Russia’s Vector State Research Center of Virology and Biotechnology based in Koltsovo, in the Novosibirsk region, developed Reaferon-Lipint several years ago. This vaccine proved effective in dealing with Ebola virus during laboratory tests. Now it is hoped it can be brought to Guinea to save the lives of those infected with the deadly virus.

Meanwhile, the World Health Organization does not expect a reliable vaccine against Ebola fever to be developed before 2015.

Although several countries say they have developed a vaccine against Ebola virus, infected people outnumber supplies of vaccine available worldwide, argued British epidemiologist Oliver Bradyin in his article for The Nature.

There are four categories of people that should be treated with anti-Ebola vaccines:

1) those infected with Ebola and those who have physical contact with them, i.e. their relatives
2) medical personnel treating the Ebola patients
3) personnel of the Ebola quarantine centers and locals from the Ebola-affected areas
4) people that could carry Ebola virus outside Africa

At a rough estimate, epidemiologists will need at least 30,000 Ebola vaccine doses to curb the epidemic at its current level, which is far more than all the anti-Ebola vaccines doses available at the moment.

Although Russia’s cold climate couldn’t be a barrier for the Ebola virus, there wouldn’t be a serious epidemic because Russia has strict medical procedures (inherited from the USSR) that prevent outbreaks of contagious diseases.
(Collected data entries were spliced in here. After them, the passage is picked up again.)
theorem closeAck_counters (x : CellAccess) (r : Request) (a : QueueAccess) (beats : List MemBeat) (s : State) :
    CountersLe s.queues (closeAck x r a beats s).queues := by
  unfold closeAck
  dsimp only
  refine CountersLe.trans ?_ (tryFlushOwner_counters _ _)
  generalize hu : freePutBinding x.init a.queue (decFlight x.cell (retireHead s)) = u
  have hqueues : u.queues = s.queues := by simp [← hu]
  rw [← hqueues]
  split
  · refine CountersLe.trans ?_ (offerRoom_counters _)
    rw [memoryFault_queues]
    exact decOpen_counters x.queue (appendFree x.cell u)
  · rw [serveTakes_queues, respond_queues]
    exact commitCell_counters x.queue x.cell u

/-- A retirement takes the cell off the committed list and may offer its room (R61). -/
theorem retireCell_counters (x : CellAccess) (s : State) : CountersLe s.queues (retireCell x s).queues := by
  unfold retireCell
  dsimp only
  generalize hu : freeTakeBinding x.init x.queue s = u
  have hqueues : u.queues = s.queues := by simp [← hu]
  rw [← hqueues]
  have hlist : CountersLe u.queues (u.updQueue x.queue fun y => { y with committed := y.committed.erase x.cell }).queues := by
    refine setQueue_counters u x.queue ?_
    exact ⟨le_rfl, le_rfl, le_rfl, le_rfl⟩
  split
  · refine CountersLe.trans ?_ (offerRoom_counters _)
    rw [appendFree_queues]
    exact hlist
  · exact hlist

theorem closeReadAck_counters (x : CellAccess) (r : Request) (a : QueueAccess) (beats : List MemBeat) (s : State) :
    CountersLe s.queues (closeReadAck x r a beats s).queues := by
  unfold closeReadAck
  dsimp only
  split
  · exact tryFlushOwner_counters_of_eq (by simp) _
  · refine CountersLe.trans ?_ (tryFlushOwner_counters _ _)
    exact CountersLe.trans (.of_eq (by simp)) (retireCell_counters x _)

theorem peekAnswer_counters (x : CellAccess) (r : Request) (a : QueueAccess) (beats : List MemBeat) (s : State) :
    CountersLe s.queues (peekAnswer x r a beats s).queues := by
  unfold peekAnswer
  dsimp only
  split
  · refine CountersLe.trans ?_ (tryFlushOwner_counters _ _)
    exact CountersLe.trans (.of_eq (by simp)) (offerRoom_counters _)
  · exact tryFlushOwner_counters_of_eq (by simp) _

/-! ### The take window and the control page -/

/-- A first take that finds the queue empty with no wait counts an underrun (R56). -/
theorem firstTake_counters (i : InitId) (r : Request) (a : QueueAccess) (s : State) :
    CountersLe s.queues (firstTake i r a s).queues := by
  unfold firstTake
  repeat' split
  · simp
  · simp
  · simp
  · simp
  · rw [respond_queues]
    exact raiseUnderrun_counters s a.queue
  · simp

theorem takeWindowRead_counters (i : InitId) (r : Request) (a : QueueAccess) (s : State) :
    CountersLe s.queues (takeWindowRead i r a s).queues := by
  unfold takeWindowRead
  repeat' split
  · simp
  · exact firstTake_counters i r a s
  · simp

/-- ABANDON of a composition lowers an open count and offers the room (R47). -/
theorem abandonBinding_counters (i : InitId) (q : QueueId) (s : State) :
    CountersLe s.queues (abandonBinding i q s).queues := by
  unfold abandonBinding
  repeat' split
  · exact .refl _
  next e b _ _ c _ => exact (decOpen_counters b.target (appendFree c (s.setPut e none))).trans (offerRoom_counters _)
  · simp
  · simp

theorem controlBeat_counters (i : InitId) (q : QueueId) (w : Nat) (b : WriteBeat) (s : State) :
    CountersLe s.queues (controlBeat i q w b s).queues := by
  unfold controlBeat
  split
  · exact abandonBinding_counters i q s
  · simp
  · simp
  · exact .refl _

theorem controlBeats_counters (i : InitId) (q : QueueId) (w : Nat) (bs : List WriteBeat) (s : State) :
    CountersLe s.queues (controlBeats i q w bs s).queues := by
  induction bs generalizing w s with
  | nil => exact .refl _
  | cons b bs ih => exact (controlBeat_counters i q w b s).trans (ih (w + 1) (controlBeat i q w b s))

/-! ### Waits -/

/-- A held take that expires counts an underrun and an expiry (R97). -/
theorem expireTake_counters (k : SlotId) (x : Slot) (s : State) : CountersLe s.queues (expireTake k x s).queues := by
  simp only [expireTake, respond_queues]
  exact (raiseUnderrun_counters (s.vacate k) x.queue).trans (raiseExpired_counters _ x.queue)

/-- A held put that expires counts an expiry and, where it is dropped, a loss (R98). -/
theorem expirePut_counters (k : SlotId) (x : Slot) (s : State) : CountersLe s.queues (expirePut k x s).queues := by
  have hraise := raiseExpired_counters (s.vacate k) x.queue
  unfold expirePut
  dsimp only
  split
  · rw [respondFault_queues]
    exact hraise
  · exact hraise.trans (dropWrite_counters _ _ _ _ _)

theorem expire_counters (k : SlotId) (x : Slot) (s : State) : CountersLe s.queues (expire k x s).queues := by
  unfold expire
  split
  · exact expireTake_counters k x s
  · exact expirePut_counters k x s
The country is also expert at diagnostic procedures against viruses.

To date there have been two Ebola virus fatalities in Russia, but both were medical personnel who violated the terms and conditions of dealing with dangerous organisms during experiments in medical centers, Russia’s Gazeta media outlet reported.

All previous outbreaks of the deadly virus have been registered in the tropical forests of Central and Western Africa. The infection is spread through direct contact with blood, body fluids and tissue of infected humans and animals.